The Third Hokage sat back in his chair smoking his pipe when Ebisu burst into the room. Sarutobi became startled and nearly dropped his pipe. Ebisu pushed up his glasses. Iruka looked up from his papers at Ebisu's wild movements and flabbergasted babbling. Sarutobi sighed, but for some reason he couldn't quit guess why Ebisu could be so impressed and appauled at the same time.

"Someone just passed the Jounin exam on the first try!" Ebisu finally blabbed, "And he's barely a little boy isn't that amazing?"

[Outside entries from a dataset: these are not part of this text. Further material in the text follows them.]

/-- Each condition of R66, from V142 to V150. -/
theorem test_decode_illegal :
    decode ⟨0x00000005, 0⟩ = .illegal .undefinedOpcode ∧ decode ⟨0x000000FF, 0⟩ = .illegal .undefinedOpcode ∧
    decode ⟨0x01021321, 0⟩ = .illegal .reservedHeader ∧ decode ⟨0x00121321, 0⟩ = .illegal .unusedRegister ∧
    decode ⟨0x00021321, 1⟩ = .illegal .unusedImmediate ∧ decode ⟨0x00000016, 4⟩ = .illegal .unusedImmediate ∧
    decode ⟨0x00000100, 0⟩ = .illegal .unusedRegister ∧ decode ⟨0x00001114, 5⟩ = .illegal .unusedRegister := by
  decide

/-- The table word of `lds64 r1, -7` (R71): 96 bits, the immediate above the header. -/
theorem test_tableWord : decodeTableWord 96 0xFFFFFFFFFFFFFFF900000114 = some (.lds64 1 (-7)) := by decide

/-- `add r0, r0, r0` placed by `withFetchWord` is what the first step after reset executes. -/
theorem test_withFetchWord :
    (nextOf (step (State.reset.withFetchWord 96 0x21))).map (fun t => (t.reply, t.busy)) = some (some .done, false) := by
  decide

/-! ## Limb primitives -/

theorem test_adc64_V2 : result [(1, 18446744073709551615), (2, 18446744073709551615)] true false 0x00021301 0 3 =
    some (18446744073709551615, true, false, .none) := by decide

/-- The upper limbs are ignored, and the destination is a source. -/
theorem test_adc64_V4 :
    result [(1, 0x50000000000000007), (2, 0x0000000000000009000000000000000000000000000000000000000000000008)]
      false false 0x00021101 0 1 = some (15, false, false, .none) := by decide

theorem test_sbb64_V6 : result [(2, 1)] false false 0x00021302 0 3 =
    some (18446744073709551615, true, false, .none) := by decide

theorem test_sbb64_V8 : result [(2, 18446744073709551615)] true false 0x00021302 0 3 =
    some (0, true, false, .none) := by decide

theorem test_mulw64_V10 : result [(1, 18446744073709551615), (2, 18446744073709551615)] false false 0x00021303 0 3 =
    some (0xFFFFFFFFFFFFFFFE0000000000000001, false, false, .none) := by decide

theorem test_madc64_V13 :
    result [(1, 18446744073709551615), (2, 18446744073709551615), (3, 0xFFFFFFFFFFFFFFFFFFFFFFFFFFFFFFFF)]
      false false 0x00321404 0 4 = some (0xFFFFFFFFFFFFFFFFFFFFFFFFFFFFFFFF, false, false, .none) := by decide

/-- Limb 2 of `x[rs3]` is ignored, and the destination is the third source. -/
theorem test_madc64_V15 :
    result [(1, 2), (2, 3), (3, 0x900000000000000000000000000000004)] false false 0x00321304 0 3 =
      some (10, false, false, .none) := by decide

/-! ## Register load and flags -/

theorem test_nop_V16 : result [(1, 5)] false false 0 0 1 = some (5, false, false, .none) := by decide

theorem test_mov_V17 : result [(1, minI256)] false false 0x00001210 0 2 = some (minI256, false, false, .none) := by
  decide

theorem test_clr_V18 : result [(4, 123)] false false 0x00000411 0 4 = some (0, false, false, .none) := by decide

theorem test_one_V19 : result [] false false 0x00000412 0 4 = some (1, false, false, .none) := by decide

theorem test_all1_V20 : result [] false false 0x00000413 0 4 = some (-1, false, false, .none) := by decide

theorem test_lds64_V22 : result [] false false 0x00000114 0x8000000000000000 1 =
    some (-9223372036854775808, false, false, .none) := by decide

theorem test_ldu64_V23 : result [] false false 0x00000115 0xFFFFFFFFFFFFFFFF 1 =
    some (18446744073709551615, false, false, .none) := by decide

theorem test_wrflags_V24 : result [] false false 0x00000016 3 0 = some (0, true, true, .none) := by decide

/-- The two bits are not swapped: `setc` sets C and clears V (R70). -/
theorem test_wrflags_setc : result [] false true 0x00000016 1 0 = some (0, true, false, .none) := by decide

/-! ## Negation, addition, subtraction, compare -/

theorem test_neg_V28 : result [(1, minI256)] false false 0x00001220 0 2 = some (minI256, false, false, .none) := by
  decide

theorem test_neg_V27 : result [(1, 1)] false false 0x00001220 0 2 = some (-1, false, false, .none) := by decide

theorem test_add_V30 : result [(1, maxI256), (2, 1)] false false 0x00021321 0 3 =
    some (minI256, false, false, .none) := by decide

/-- ADD leaves both flags alone. -/
theorem test_add_V33 : result [(1, -1), (2, 1)] true true 0x00021321 0 3 = some (0, true, true, .none) := by decide

theorem test_sub_V34 : result [(2, 1)] false false 0x00021322 0 3 = some (-1, false, false, .none) := by decide

theorem test_sub_V36 : result [(1, 0x10000000000000000), (2, 1)] false false 0x00021322 0 3 =
    some (18446744073709551615, false, false, .none) := by decide

theorem test_addo_V39 : result [(1, minI256), (2, -1)] false false 0x00021323 0 3 =
    some (maxI256, false, true, .none) := by decide

theorem test_addo_V42 : result [(1, maxI256), (2, minI256)] false false 0x00021323 0 3 =
    some (-1, false, false, .none) := by decide

theorem test_subo_V43 : result [(2, minI256)] false false 0x00021324 0 3 = some (minI256, false, true, .none) := by
  decide

theorem test_subo_V47 : result [(1, -1), (2, maxI256)] false false 0x00021324 0 3 =
    some (minI256, false, false, .none) := by decide

theorem test_cmp_V50 : result [(1, minI256), (2, maxI256)] false false 0x00021325 0 3 =
    some (-1, false, false, .none) := by decide

theorem test_cmp_V52 : result [(1, -1), (2, -2)] false false 0x00021325 0 3 = some (1, false, false, .none) := by
  decide

/-! ## Multiplication and exponentiation -/

theorem test_mul_V62 : result [(1, -3), (2, 5)] false false 0x00021330 0 3 = some (-15, false, false, .none) := by
  decide

theorem test_mul_V63 : result [(1, 18446744073709551615), (2, 18446744073709551615)] false false 0x00021330 0 3 =
    some (0xFFFFFFFFFFFFFFFE0000000000000001, false, false, .none) := by decide

theorem test_mulo_V65 : result [(1, minI256), (2, 1)] false true 0x00021331 0 3 =
    some (minI256, false, false, .none) := by decide

/-- The representable −2^255 is flagged (90_conflicts.md C2). -/
theorem test_mulo_V67 :
    result [(1, 0xC000000000000000000000000000000000000000000000000000000000000000), (2, 2)] false false 0x00021331 0 3 =
      some (minI256, false, true, .none) := by decide

theorem test_pow_V82 : result [(1, 10), (2, 78)] false false 0x00021332 0 3 =
    some (0xA2DBF142DFCC7AB6E3569326C7843372A9F4D2505E3A40000000000000000000, false, false, .none) := by
  decide +kernel

/-- The exponent is unsigned: 2^255. -/
theorem test_pow_V83 : result [(1, 3), (2, minI256)] false false 0x00021332 0 3 = some (1, false, false, .none) := by
  decide +kernel

/-! ## Division -/

theorem test_quo_V86 : result [(1, -7), (2, 2)] false false 0x00021340 0 3 = some (-3, false, false, .none) := by
  decide

theorem test_quo_V100 : faultOf [(1, 123)] false false 0x00021340 0 = some (.zeroDivision, 0x00021340, true) := by
  decide

theorem test_rem_V89 : result [(1, 7), (2, -2)] false false 0x00021341 0 3 = some (1, false, false, .none) := by
  decide

theorem test_rem_V101 : faultOf [] false false 0x00021341 0 = some (.zeroDivision, 0x00021341, true) := by decide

Sarutobi's jaw dropped. His pipe clattered to the floor. The paper of glitter Crayon scribbles was in the most familiar handwring he remembered. After all, he'd seen it on the Hokage Monument. As well as any other place that got pranked by this particular ninja.

"Ebisu you are correct that is a little boy's handwriting," Sarutobi stated, "That's Naruto Uzumaki's. I'm afraid you've just found yourself a new Jounin this year.

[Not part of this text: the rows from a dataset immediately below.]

/-! ### Leaves -/

theorem tbLeafScan_spec (cs : List Symbol) : ∀ s : State, InNode s.session.node s.heap →
    s.session.node.length + cs.length ≤ 512 → KeysOrdered s.session.node s.heap →
    ∃ h, tbLeafScan cs s = .ok (s.withForest (s.session.node ++
        (cs.filter fun c => s.session.freq.read c != 0).map fun c => .leaf (s.session.freq.read c) c) h) ∧
      (h.map BitVec.toNat).Perm (s.heap.map BitVec.toNat ++
        List.range' s.session.node.length (cs.filter fun c => s.session.freq.read c != 0).length) ∧
      KeysOrdered (s.session.node ++
        (cs.filter fun c => s.session.freq.read c != 0).map fun c => .leaf (s.session.freq.read c) c) h := by
  induction cs with
  | nil => intro s _ _ ho; exact ⟨s.heap, by
      simp only [List.filter_nil, List.map_nil, List.append_nil]; rfl, by simp, by simpa using ho⟩
  | cons c cs ih =>
    intro s hin hlen ho
    rw [List.length_cons] at hlen
    by_cases hz : s.session.freq.read c = 0
    · obtain ⟨h, he, hp, hk⟩ := ih s hin (by omega) ho
      exact ⟨h, by simp [tbLeafScan, tbLeaf, hz, he], by simpa [hz] using hp, by simpa [hz] using hk⟩
    · obtain ⟨h1, he1, hp1, hk1⟩ := allocNode_spec (n := .leaf (s.session.freq.read c) c) hin (by omega)
      obtain ⟨h, he, hp, hk⟩ := ih (s.withForest (s.session.node ++ [.leaf (s.session.freq.read c) c]) h1)
        (fun x hx => by
          rcases List.mem_cons.mp (hp1.mem_iff.mp hx) with rfl | hx
          · simp [toNat_newIx (show s.session.node.length < 512 by omega)]
          · exact hin.append_node _ x hx)
        (by simp; omega) (by simpa using hk1 ho)
      refine ⟨h, ?_, ?_, ?_⟩
      · simp only [tbLeafScan, tbLeaf, hz, if_false, he1, he]
        simp [hz, State.withForest, State.setHeap, State.setSession, Session.setNode]
      · refine hp.trans ?_
        have hp2 := hp1.map BitVec.toNat
        rw [List.map_cons, toNat_newIx (by omega)] at hp2
        simp only [State.setHeap_session, State.setSession_session, Session.setNode_freq, Session.setNode_node,
          State.setHeap_heap, List.length_append, List.length_singleton]
        simp only [List.filter_cons, bne_iff_ne, ne_eq, hz, not_false_eq_true, if_true, List.length_cons, List.range'_succ]
        exact (hp2.append_right _).trans List.perm_middle.symm
      · simpa [hz] using hk

/-- `TB_LEAVES` (R131): NODE is the list of leaves, and the heap holds all their indices. -/
theorem tbLeaves_spec (s : State) : ∃ h, tbLeaves s = .ok (s.withForest (leavesOf s.session.freq) h) ∧
    (h.map BitVec.toNat).Perm (List.range (keys s.session.freq).length) ∧
    KeysOrdered (leavesOf s.session.freq) h := by
  obtain ⟨h, he, hp, hk⟩ := tbLeafScan_spec allSymbols (s.withForest [] []) (fun _ hx => absurd hx (by simp)) (by simp [length_allSymbols])
    (fun c h1 h2 => absurd h2 (by simp))
  refine ⟨h, ?_, ?_, ?_⟩
  · rw [tbLeaves, he]; rfl
  · simpa [keys, List.range_eq_range'] using hp
  · simpa [keys, leavesOf] using hk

Ebisu was shocked. Iruka's pursed lips gave his face the perfect impression of a petrified toad. He heard of students growing up fast but this was ridiculous. Meanwhile halfway across the village a procter for the Jounin entrance exam was laughing to his buddies about some guy who filled his test out in crayon. Yet when Ibiki remembered who the crayon scribbler was. Many of his friends in the interrogation department asked if he swallowed a lemon.

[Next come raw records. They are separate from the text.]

theorem HeapIndices.of_cons {node : List Node} {h : List NodeIx} {x : NodeIx} (hi : HeapIndices node (x :: h)) :
    HeapIndices node h :=
  ⟨(List.forall_mem_cons.mp hi.1).2, (List.nodup_cons.mp hi.2).2⟩

/-- An index of least key is below every other index under `less`: no two indices have one key (R13). -/
theorem less?_of_key_le {node : List Node} {x y : NodeIx} (hx : x.toNat < node.length) (hy : y.toNat < node.length)
    (hle : nodeKey node x ≤ nodeKey node y) (hne : x ≠ y) : less? node x y = some true := by
  have hlt := Nat.lt_of_le_of_ne hle fun he => hne (nodeKey_inj he)
  rw [less?_eq hx hy, decide_eq_true hlt]

/-- Settles O31: the laws of the two operations on keys, read back in terms of `less`. -/
theorem heapKeepsOrderAndReturnsLeast : Obligations.HeapKeepsOrderAndReturnsLeast := by
  intro s hi ho
  have hkeys := (heapOrdered_iff hi.1).mp ho
  refine ⟨fun x hx hnew => ?_, fun hne => ?_⟩
  · obtain ⟨h, he, hp, hk⟩ := heapInsert_spec hx hi.1
    have hi' := (hi.cons hx hnew).perm hp
    exact ⟨h, he, hp, hi', (heapOrdered_iff hi'.1).mpr (hk hkeys)⟩
  · obtain ⟨m, h, he, hp, hk⟩ := heapExtractMin_spec hne hi.1
    obtain ⟨hord, hleast⟩ := hk hkeys
    have him := hi.perm hp
    obtain ⟨hm, hin⟩ := List.forall_mem_cons.mp him.1
    refine ⟨m, h, he, hp.symm, him.of_cons, (heapOrdered_iff hin).mpr hord, fun y hy => ?_⟩
    refine less?_of_key_le hm (hin y hy) (hleast y (hp.subset (List.mem_cons_of_mem m hy))) ?_
    rintro rfl
    exact (List.nodup_cons.mp him.2).1 hy

/-! ### The builder on the empty table (R142) -/

theorem keys_eq_nil {freq : Table Nat} (h : ∀ c, freq.read c = 0) : keys freq = [] :=
  List.filter_eq_nil_iff.mpr fun c _ => by simp [h c]

theorem tbRun_of_keys_nil {s : State} (h : keys s.session.freq = []) : tbRun s = .refused .emptyTable := by
  obtain ⟨heap, he, hp, _⟩ := tbLeaves_spec s
  have hnil : heap = [] := by simpa [h] using hp
  rw [tbRun, he, hnil]
  rfl

/-- `DECOMPRESS` is refused, if at all, where the decoder stands on a leaf (R171). -/
theorem exec_decompress_ne_emptyTable (s : State) : exec .decompress s ≠ .refused .emptyTable := by
  have hfrom := decodesFrom_decompressUnits (s.setSymOut [])
  rw [exec, execDecompress]
  cases hunits : decompressUnits (s.setSymOut []) with rw [hunits] at hfrom
  | refused r =>
    cases hfrom
    simp [UnitEnd.finish]
  | done | raised | fault => simp [UnitEnd.finish, respond, raise]

/-- Settles O33: the leaves of the empty table leave the heap empty; and of the commands only `DECOMPRESS`, which does not run
the builder, can be refused. -/
theorem emptyTableRefused : Obligations.EmptyTableRefused := by
  refine ⟨fun s hz => tbRun_of_keys_nil (keys_eq_nil hz), fun i s => ?_⟩
  by_cases hi : i = .decompress
  · exact hi ▸ exec_decompress_ne_emptyTable s
  · obtain ⟨_, t, _, _, he⟩ := completes_of_ne_decompress hi s
    simp [he]

end Sys2Proof.Machine
end

section
/-! The heap-based builder against minimum selection by scan (spec/41_tree_builder.md rules R134, R135 and R138): each pass of the
merge takes the two indices that the scan takes, so the node memory is that of `refBuild`. -/

namespace Sys2Proof.Machine

/-- No two indices have one key, so the scan finds whatever index has the least (R13). -/
theorem leastOf_eq {node : List Node} {pool : List NodeIx} {m : NodeIx} (hin : InNode node pool) (hm : m ∈ pool)
    (hleast : ∀ y ∈ pool, nodeKey node m ≤ nodeKey node y) : leastOf node pool = some m := by
  obtain ⟨a, ha, hmem, hle⟩ := leastOf_spec pool hin (List.ne_nil_of_mem hm)
  rw [ha, nodeKey_inj (Nat.le_antisymm (hle m hm) (hleast a hmem))]

/-- What the heap needs between two passes: its indices name cells of NODE, in the heap order. -/
structure GoodHeap (node : List Node) (h : List NodeIx) : Prop where
  inNode : InNode node h
  ordered : KeysOrdered node h

/-- Extraction takes the index that a scan of the same indices finds, and leaves the others (R134). -/
theorem heapExtractMin_eq_leastOf {s : State} {pool : List NodeIx} (hg : GoodHeap s.session.node s.heap)
    (hne : s.heap ≠ []) (hp : pool.Perm s.heap) :
    ∃ m h, heapExtractMin s = .ok (m, s.setHeap h) ∧ leastOf s.session.node pool = some m ∧ m.toNat < s.session.node.length ∧
      (pool.erase m).Perm h ∧ GoodHeap s.session.node h ∧ h.length + 1 = s.heap.length := by
  obtain ⟨m, h, he, hperm, hk⟩ := heapExtractMin_spec hne hg.inNode
  obtain ⟨hord, hleast⟩ := hk hg.ordered
  obtain ⟨hm, hin⟩ := List.forall_mem_cons.mp (hg.inNode.perm hperm)
  have hmem : m ∈ pool := (hperm.trans hp.symm).subset List.mem_cons_self
  refine ⟨m, h, he, leastOf_eq (hg.inNode.perm hp) hmem fun y hy => hleast y (hp.subset hy), hm, ?_, ⟨hin, hord⟩,
    hperm.length_eq⟩
  exact ((List.perm_cons_erase hmem).symm.trans (hp.trans hperm.symm)).cons_inv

Konohamaru snuck into the Hokage's office, took one look at the paper and leaped with joy.

"Woohoo! Boss made Jounin!" Konohamaru cheered.

"That's not funny," Ebisu muttered.

"Of course it's not it's awesome!" Konohamru gloated, "Maybe he'll be able to teach you something huh Ebisu-sensei?"

Ebisu buttoned his lips. He stood straight up. He politely walked out the door.

"I refuse to call a twelve year old child a colleague," Ebisu spat once out of earshot, "Teaching Honorable Grandson good work ethic is one thing but calling him Naruto-sensei? HA! No way, No more, No how!"